🖼️ Image Restoration¶

📷 CVPR2026 · 47 paper notes

Beyond Ground-Truth: Leveraging Image Quality Priors for Real-World Image Restoration: This paper proposes IQPIR, a framework that introduces image quality priors (IQP) derived from pretrained NR-IQA models as conditioning signals. Through three mechanisms—quality-conditioned Transformer, dual Codebook architecture, and quality optimization in discrete representation space—IQPIR guides the restoration process toward maximal perceptual quality, achieving state-of-the-art performance on blind face restoration and related tasks.
Beyond the Ground Truth: Enhanced Supervision for Image Restoration: This paper proposes to enhance the perceptual quality of suboptimal ground-truth images in existing datasets via super-resolution combined with frequency-domain adaptive mixing, and trains a lightweight Output Refinement Network (ORNet) that improves the perceptual quality of restoration outputs without modifying any pretrained restoration model.
BHCast: Unlocking Black Hole Plasma Dynamics from a Single Blurry Image with Long-Term Forecasting: BHCast takes a single blurry EHT black hole image as input, employs a U-Net dynamics surrogate model for super-resolution combined with long-term autoregressive forecasting (stable over 100 steps), extracts physical features (pattern speed, pitch angle, etc.) from the predicted plasma dynamics, and infers black hole spin and inclination via XGBoost. Effectiveness is also demonstrated on real M87* observational images.
Blink: Dynamic Visual Token Resolution for Enhanced Multimodal Understanding: This paper proposes Blink, a framework that dynamically expands and discards visual tokens across different Transformer layers of an MLLM — simulating the human "rapid blinking" scanning process — to adaptively enhance visual perception within a single forward pass, improving LLaVA-1.5 performance across multiple multimodal benchmarks.
BluRef: Unsupervised Image Deblurring with Dense-Matching References: BluRef is proposed as the first unsupervised framework that leverages unpaired reference sharp images to generate pseudo ground truth via dense matching for training a deblurring network, achieving performance comparable to or even surpassing supervised methods.
Bridging the Perception Gap in Image Super-Resolution Evaluation: Through a large-scale user study, this paper reveals a severe misalignment between existing SR evaluation metrics (PSNR, SSIM, LPIPS, etc.) and human perception. After analyzing their inherent deficiencies, the paper proposes a minimalist yet effective Relative Quality Index (RQI) framework that learns relative quality differences between image pairs to enable more reliable SR evaluation, and can also serve as a loss function to guide SR model training.

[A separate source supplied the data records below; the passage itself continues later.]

/-! Groups and objects (R329, R335) -/

/-- The image that a launch uses (R399). -/
def imageOf (s : State) (l : Launch) : Option Image := (s.images.find? (fun p => p.1 == l.version)).map (·.2)
/-- The cores of this package in a group of a plan (R306, R454). -/
def membersOf (p : Plan) (g : List Nat) : List Nat := (g.map (coreOfRel p)).filter (fun c => decide (c < 1280))
/-- The groups of plans that are still PLACING. -/
def placingGroups (s : State) : List (List Nat) :=
  s.launches.flatMap (fun q => match q.2.st, q.2.plan, imageOf s q.2 with
    | .placing, some p, some im => im.groups.map (membersOf p)
    | _, _, _ => [])
/-- Groups that a core is in. -/
def groupLoad (s : State) (core : Nat) : Nat :=
  (s.groups.filter (fun g => g.2.members.contains core)).length + ((placingGroups s).filter (fun g => g.contains core)).length
/-- Ids of a table that no plan holds, ascending. -/
def freeIds (size : Nat) (ids : Plan → List Nat) (ps : List Plan) : List Nat :=
  (List.range size).filter (fun i => !ps.any (fun p => (ids p).contains i))
/-- The plan that a launch would have on clusters, when every core can hold its part, with ids that are free in every package
of the placement (R329, R335, R404, R453, R454). -/
def planFor (s : State) (ps : List Plan) (l : Launch) (im : Image) (cls : List Nat) : Option Plan :=
  let res := im.cores.filterMap (fun r =>
    let cl := cls.getD (r.core / 16) 0
    if cl < 80 then fitCore ps im (16 * cl + r.core % 16) r else some r)
  let pkgs := (cls.map (clusterPkg s)).filter (fun k => k != myPkg s)
  let g := (freeIds 256 Plan.groups ps).filter (fun i => !s.fabric.farGroups.any (fun p => p.2 == i && pkgs.contains p.1))
  let o := (freeIds 4096 Plan.objs ps).filter (fun i => !s.fabric.farObjs.any (fun p => p.2 == i && pkgs.contains p.1))
  let p : Plan := { seq := l.seq, timed := im.timed, matrix := im.matrix, optical := im.optical, clusters := cls, res := res,
                    groups := g.take im.groups.length, objs := o.take im.syncs.length, routes := im.routes, replan := im.replan,
                    hostWins := l.hostWins }
  let gs := im.groups.map (membersOf p)
  let crowded := gs.flatten.any (fun c => decide (4 < groupLoad s c + (gs.filter (fun m => m.contains c)).length))
  if res.length = im.cores.length && im.groups.length ≤ g.length && im.syncs.length ≤ o.length && !crowded then some p else none

/-! The candidates and their order (R403) -/

/-- Lists of n distinct elements, in order. -/
def picks {α : Type} [DecidableEq α] (ok : Nat → α → Bool) (l : List α) : Nat → List (List α)
  | 0 => [[]]
  | n + 1 => (picks ok l n).flatMap (fun p => (l.filter (fun c => ok n c && !p.contains c)).map (fun c => p ++ [c]))
/-- The clusters from which a placement is formed: this package's, and for an image with fabric routes those of the other
packages of the domain (R403, R439). -/
def pool (s : State) (im : Image) : List Nat :=
  List.range 80 ++ (if im.routes.any (fun r => r.port.isSome) then
    (s.fabric.topo.revs.filter (fun r => r.1 != myPkg s)).flatMap (fun r => (List.range 80).map (fun c => 128 * (r.1 + 1) + c)) else [])
/-- The placements that an image could have with some plans in place. -/
def placements (s : State) (ps : List Plan) (l : Launch) (im : Image) : List (List Nat) :=
  (picks (fun q cl => decide (80 ≤ cl) || clusterFits s ps l im q cl) (pool s im) (clusterCount im)).filter (fun cls =>
    cls.any (fun c => decide (c < 80)) && routesOk s ps im cls && (planFor s ps l im cls).isSome)
/-- A die is not ON. -/
def dieDown (s : State) (d : Nat) : Bool := SMap.get .active s.pkg.dies d != .active
/-- A cluster has to be woken. -/
def asleep (s : State) (cl : Nat) : Bool := decide (cl < 80) && (clusterSt s cl != .active || dieDown s (cl / 10))
/-- The start of a placement in ticks from now (R403). -/
def startDelay (s : State) (cls : List Nat) : Nat :=
  if cls.any (fun c => decide (c < 80) && dieDown s (c / 10)) then 120000 else if cls.any (asleep s) then 18000 else 0
/-- Dies of clusters. -/
def diesOf (cls : List Nat) : List Nat := (cls.map dieOf).dedup
/-- Dies shared with the launch that NEAR names (R393, R403). -/
def nearDies (s : State) (l : Launch) (cls : List Nat) : Nat :=
  match liveLaunch s l.near with
  | some (_, n) => ((diesOf cls).filter (fun d => (diesOf n.clusters).contains d)).length
  | none => 0
/-- The order of placements as one list of numbers, compared from its head: start, clusters woken, dies not shared with
NEAR, die indexes, clusters (R403). -/
def placeKey (s : State) (l : Launch) (cls : List Nat) : List Nat :=
  [startDelay s cls, (cls.filter (asleep s)).length, 8 - nearDies s l cls] ++ cls.map dieOf ++ cls
/-- Comparison from the head. -/
def lexLt : List Nat → List Nat → Bool
  | [], [] => false
  | [], _ :: _ => true
  | _ :: _, [] => false
  | a :: s, b :: t => decide (a < b) || (a == b && lexLt s t)
/-- The first placement in the order of R403. -/
def bestOf (s : State) (l : Launch) : List (List Nat) → Option (List Nat)
  | [] => none
  | c :: t => match bestOf s l t with
    | some d => if lexLt (placeKey s l d) (placeKey s l c) then some d else some c
    | none => some c
/-- The placement of a launch with some plans in place, on clusters outside a list: its own cores for a pre-empted one,
and none once timed launches are held back (R402, R403, R422). -/
def findPlace (s : State) (ps : List Plan) (l : Launch) (im : Image) (shut : List Nat) : Option (List Nat) :=
  let act := (active s ps).filter (fun p => p.seq != l.seq)
  if im.timed && s.pkg.noTimed then none
  else if l.st = .preempted then
    let mine := fun (cl : Nat) =>
      !shut.contains cl && (!im.timed || complete s cl) &&
        !act.any (fun p => onCluster p cl && (p.timed || im.timed || (p.optical && im.optical))) &&
        (coresOf im (l.clusters.findIdx (fun c => c == cl))).all (fun r =>
          let core := 16 * cl + r.core % 16
          enabled s core && !(r.prim && (resAt act core).any (·.prim)) && !(im.matrix && act.any (fun p => p.matrix && (resOf p core).isSome)))
    let busy := (act.filter (·.timed)).flatMap (planLinks s)
    if l.clusters.all mine && !(im.routes.flatMap (routeHops s l.clusters)).any (fun h => busy.contains h.1) then some l.clusters else none
  else bestOf s l ((placements s ps l im).filter (fun cls => cls.all (fun c => !shut.contains c)))
/-- Clusters that a launch could use (R402). -/
def couldUse (s : State) (l : Launch) (im : Image) : List Nat :=
  if l.st = .preempted then l.clusters
  else (List.range 80).filter (fun cl => (l.dieMask == 0 || l.dieMask.getLsbD (cl / 10)) && (!im.timed || complete s cl))
/-- A placement could be formed on an idle package (R403, R457). -/
def couldEver (s : State) (l : Launch) (im : Image) : Bool :=
  let idle := { s with plans := [], launches := [], groups := [] }
  !(placements idle [] l im).isEmpty

/-! The order of launches (R402) -/

/-- Effective priority (R402). -/
def effPrio (s : State) (l : Launch) : Nat :=
  if l.prio = 7 then 7
  else if l.st = .queued || l.st = .preempted then min 6 (l.prio.toNat + (tickNow s - l.since) / 2 ^ 20)
  else l.prio.toNat
/-- QUEUED and PREEMPTED launches, highest effective priority first, then by SEQ (R402). -/
def inLine (s : State) : List (Nat × Launch) :=
  sortBy (fun a b => decide (effPrio s b.2 < effPrio s a.2) || (effPrio s a.2 == effPrio s b.2 && decide (a.2.seq ≤ b.2.seq)))
    (s.launches.filter (fun p => p.2.st == .queued || p.2.st == .preempted))
/-- Running launches that a launch may pre-empt: lowest effective priority first, then highest SEQ (R402). -/
def victims (s : State) (l : Launch) : List (Nat × Launch) :=
  sortBy (fun a b => decide (effPrio s a.2 < effPrio s b.2) || (effPrio s a.2 == effPrio s b.2 && decide (b.2.seq ≤ a.2.seq)))
    (s.launches.filter (fun p => p.2.st == .running && p.2.preempting.isNone && decide (effPrio s p.2 < effPrio s l)))
/-- Sublists of n elements, those of earlier elements first. -/
def choose {α : Type} : Nat → List α → List (List α)
  | 0, _ => [[]]
  | _ + 1, [] => []
  | n + 1, a :: t => (choose n t).map (fun c => a :: c) ++ choose (n + 1) t
/-- The state with launches that meet a test taken for pre-empted. -/
def without (p : Nat → Bool) (s : State) : State :=
  { s with launches := s.launches.map (fun q => if p q.1 then (q.1, { q.2 with st := .preempted }) else q) }
/-- The fewest launches whose pre-emption, beside those under way, lets one fit (R402). -/
def toPreempt (s : State) (l : Launch) (im : Image) (shut : List Nat) : Option (List (Nat × Launch)) :=
  let vs := victims s l
  let going := fun (k : Nat) => s.launches.any (fun q => q.1 == k && q.2.preempting.isSome)
  (List.range (vs.length + 1)).findSome? (fun n => (choose n vs).find? (fun c =>
    (findPlace (without (fun k => going k || c.any (fun v => v.1 == k)) s) (holding s) l im shut).isSome))

end Sys2Proof.Machine
end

PNG: Diffusion-Based sRGB Real Noise Generation via Prompt-Driven Noise Representation Learning: PNG introduces learnable Global/Local Prompt components to automatically extract noise characteristics from real noise (replacing metadata such as ISO and camera model). A Prompt AutoEncoder encodes noise into a latent space, and a Prompt DiT (based on a consistency model) generates latent codes in a single step, enabling realistic sRGB noise synthesis without any metadata. The downstream DnCNN denoiser trained on PNG-synthesized data trails real-data training by only 0.08 dB on SIDD.

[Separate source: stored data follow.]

/-! Debug access (R431, R432) -/

/-- Key of a byte of a layer. -/
def layerKey (l : DebugLayer) (off : Nat) : Nat := if l.vault then keyVault l.core.toNat 0 0 off else keyMirror l.core.toNat off
/-- Bytes of a layer (R1). -/
def layerSize (l : DebugLayer) : Nat := if l.vault then 2 ^ 30 else 2 ^ 24
/-- An offset of a layer lies among the context records (R35). -/
def inRecords (l : DebugLayer) (off : Nat) : Bool := !l.vault && decide (0xC00000 ≤ off)
/-- The context and the offset of a byte of a record on this core (R35). -/
def recordByte (s : State) (l : DebugLayer) (off : Nat) : Option (CtxId × Nat) :=
  if l.core == s.self && inRecords l off then some (BitVec.ofNat 4 ((off - 0xC00000) / 0x40000), off % 0x40000) else none
/-- The core of a layer is halted: no context of it runs. Of the other cores the event's core operand tells it (R431, log 83). -/
def halted (s : State) (l : DebugLayer) : Bool :=
  l.core != s.self || allCtx.all (fun c => let t := (getCtx s c).st; t != .running && t != .blocked && t != .loading && t != .unloading)
/-- The debugger reads or writes one byte of a layer of a halted core; busy tells that the context of a record of another core
is one that R37 forbids (R37, R431, R432, log 83). -/
def execDebugAccess (layer : DebugLayer) (off : Nat) (wr : Option Byte) (s : State) (busy : Bool := false) : Answer :=
  .next (if 1280 ≤ layer.core.toNat || layerSize layer ≤ off || !halted s layer then s
    else if !layerOn s layer then mgmtStatus 1 s
    else if busy && layer.core != s.self && inRecords layer off then mgmtStatus 2 (touchLayer layer s)
    else
      let s := touchLayer layer s
      match recordByte s layer off with
      | some (c, o) =>
        if !recOpen (getCtx s c) then mgmtStatus 2 s
        else match wr with
          | some b => mgmtStatus 0 (recSet c o b s)
          | none => mgmtStatus 0 { s with pkg := { s.pkg with mgmt := (recByte s c o).zeroExtend 64 } }
      | none => match wr with
        | some b => mgmtStatus 0 { s with mem := memSet s.mem (layerKey layer off) b }
        | none => mgmtStatus 0 { s with pkg := { s.pkg with mgmt := (memGet s.mem (layerKey layer off)).zeroExtend 64 } })
/-- A vault refreshes itself: its layer is not awake. While it is awake its own agent refreshes it, and at the return to
retention it goes back to refreshing itself (R322, R432). -/
def selfRefresh (s : State) (core : BitVec 11) : Bool := !layerOn s { core := core, vault := true }
/-- A layer begins to wake for the debugger (R432). -/
def execDebugWake (layer : DebugLayer) (s : State) : Answer :=
  .next (if layerOn s layer || s.pkg.waking.contains layer || 1280 ≤ layer.core.toNat then s
    else stampLayer layer { s with pkg := { s.pkg with waking := s.pkg.waking ++ [layer] } })
/-- The tick of a layer's wake request or last access (R432). -/
def layerTick (s : State) (layer : DebugLayer) : Nat := ((s.pkg.debugAt.find? (fun p => p.1 == layer)).map (·.2)).getD 0
/-- A layer is debug-awake, 20 µs after the request (R432). -/
def execDebugWakeDone (layer : DebugLayer) (s : State) : Answer :=
  .next (if s.pkg.waking.contains layer && layerTick s layer + 20000 ≤ tickNow s then
      stampLayer layer { s with pkg := { s.pkg with waking := s.pkg.waking.filter (fun l => l != layer), awake := s.pkg.awake ++ [layer] } }
    else s)
/-- A layer returns to retention (R432). -/
def toRetention (layer : DebugLayer) (s : State) : State :=
  { s with pkg := { s.pkg with awake := s.pkg.awake.filter (fun l => l != layer) } }
/-- The debugger releases a layer (R432). -/
def execDebugRelease (layer : DebugLayer) (s : State) : Answer := .next (toRetention layer s)
/-- A debug-awake layer without an access for 1 s (R432). -/
def execDebugIdleTimeout (layer : DebugLayer) (s : State) : Answer :=
  .next (if layerTick s layer + 1000000000 ≤ tickNow s then toRetention layer s else s)

end Sys2Proof.Machine
end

Disentangled Textual Priors for Diffusion-based Image Super-Resolution: This paper proposes DTPSR, which disentangles textual priors along two orthogonal dimensions — spatial hierarchy (global/local) and frequency semantics (low-frequency/high-frequency) — and constructs a disentangled cross-attention injection pipeline along with a multi-branch CFG strategy, achieving superior perceptual quality in diffusion-based image super-resolution.

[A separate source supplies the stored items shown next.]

-- ==== Sys2Proof/Machine/Step.lean ====
section
/-! DEFINITION. The step: an event of the agenda, the FLL's lock, or a core cycle; and the state in which the next step
runs a given word. -/

namespace Sys2Proof.Machine

/-- A core cycle: arrivals and landings, the issue of bundles, the distributor if a pre-emption has completed, departures
(R12, R91, R139, R141, R402). -/
def coreCycle (s : State) : State := epilogue (distributorCycle (issueCycle (prologue s)))
/-- What comes next: an event of the agenda (log 2); while the cluster clock is gated, LOCK (R294); otherwise a core cycle. -/
def stepNext (s : State) : Host.Outcome State Fault Refusal :=
  match s.agenda with
  | i :: t => exec i { s with agenda := t }
  | [] => .next (if !s.cluster.lock then fllLock s else coreCycle s)
/-- One step. Without power nothing runs (R433). The distributor first decides if an event of the current tick calls for it
(R402). -/
def step (s : State) : Host.Outcome State Fault Refusal :=
  if !s.pkg.powered then .fault .unpowered else stepNext (distributorCycle s)

/-- What the plan of withFetchWord has on its core: every window, bank and tag that R404 allows (log 5). -/
def fetchRes (s : State) : CoreRes :=
  { sect := 0, core := s.myIndex, ctxs := 1, prim := true, entries := [0], thand := 0, sbase := 0x10000, ssize := 0x70000,
    mbase := 0x10000, msize := 0xBE0000, owned := BitVec.allOnes 64, served := 0, tags := BitVec.allOnes 64, mwords := 2048,
    ranges := [], cbase := 0, clen := 3072, csize := 0x10000 }
/-- The plan of withFetchWord (log 5). -/
def fetchPlan (s : State) : Plan :=
  { seq := 1, timed := true, matrix := true, optical := true, clusters := [s.myCluster], res := [fetchRes s], groups := [],
    objs := [], routes := [], replan := [], hostWins := [] }
/-- The words of the loop buffer half that holds an instruction of nbits bits: its word, then zeros (log 5). -/
def fetchWords (nbits w : Nat) : List Word := [BitVec.ofNat 32 (w % 2 ^ nbits), 0, 0]
/-- The primary context of withFetchWord: it runs in slot 0 from code address 0 and waits for nothing (log 5). -/
def fetchCtx (x : Ctx) : Ctx :=
  { x with st := .running, slot := some 0, plan := 1, primary := true, hold := 0, waits := [], start := none, restart := false,
           replayAt := none, fell := false, sysEnded := false, pend := {}, bank := { x.bank with pc := 0, mown := true }, rerun := {} }
/-- The state with an instruction where the next step fetches it: a plan of one segment, expanded in slot 0 (log 5). -/
def State.withFetchWord (s : State) (nbits w : Nat) : State :=
  let x := fetchCtx (getCtx s 0)
  let k : Ckpt := { bank := x.bank, pc := 0, id := s.nextId, matrix := some s.matrix, banks := [], tiers := s.vault.tiers, entry := true }
  { setCtx s 0 { x with ckpt := some k } with
    agenda := [], plans := [fetchPlan s], gate := { s.gate with seq := 1 }, segs := [(1, [{ cbase := 0, npkt := 1, hdr := 3072, dict := 0, next := 0xFFFFFFFF }])],
    halves := SMap.put s.halves (halfKey 0 false) { cbase := 0, words := fetchWords nbits w },
    retired := false, stream := none, cluster := { s.cluster with lock := true }, pkg := { s.pkg with powered := true, pass := false } }

end Sys2Proof.Machine
end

DRFusion: Degradation-Robust Fusion via Degradation-Aware Diffusion Framework: This paper proposes DRFusion, a degradation-aware diffusion framework that achieves multimodal image fusion under arbitrary degradation scenarios within a small number of diffusion steps, via direct regression of the fused image (rather than explicit noise prediction) and a joint observation model correction mechanism.
EVLF: Early Vision-Language Fusion for Generative Dataset Distillation: This paper proposes EVLF, a plug-and-play early vision-language fusion method operating at the encoder-backbone interface, addressing the problem of text dominance and degraded visual fidelity caused by late-stage semantic injection in diffusion-based dataset distillation.
FiDeSR: High-Fidelity and Detail-Preserving One-Step Diffusion Super-Resolution: This paper proposes FiDeSR, a high-fidelity and detail-preserving one-step diffusion super-resolution framework that simultaneously addresses structural fidelity degradation and insufficient high-frequency detail recovery in one-step diffusion SR through three complementary components: Detail-Aware Weighting (DAW), Latent Residual Refinement Block (LRRB), and Latent Frequency Injection Module (LFIM).
FinPercep-RM: A Fine-grained Reward Model and Co-evolutionary Curriculum for RL-based Real-world Super-Resolution: This paper proposes FinPercep-RM, a fine-grained perceptual reward model, and a Co-evolutionary Curriculum Learning (CCL) strategy to address reward hacking and training instability when applying RLHF to real-world image super-resolution. The model simultaneously outputs a global quality score and a spatial degradation heatmap, enabling localized artifact awareness.
FinPercep-RM: A Fine-grained Reward Model and Co-evolutionary Curriculum for RL-based Real-world Super-Resolution: This paper proposes FinPercep-RM, a fine-grained perceptual reward model that predicts both a global quality score and a perceptual degradation map to spatially localize artifacts. Combined with a co-evolutionary curriculum learning (CCL) strategy that balances training stability and reward robustness, the method effectively mitigates reward hacking in RL-based real-world super-resolution.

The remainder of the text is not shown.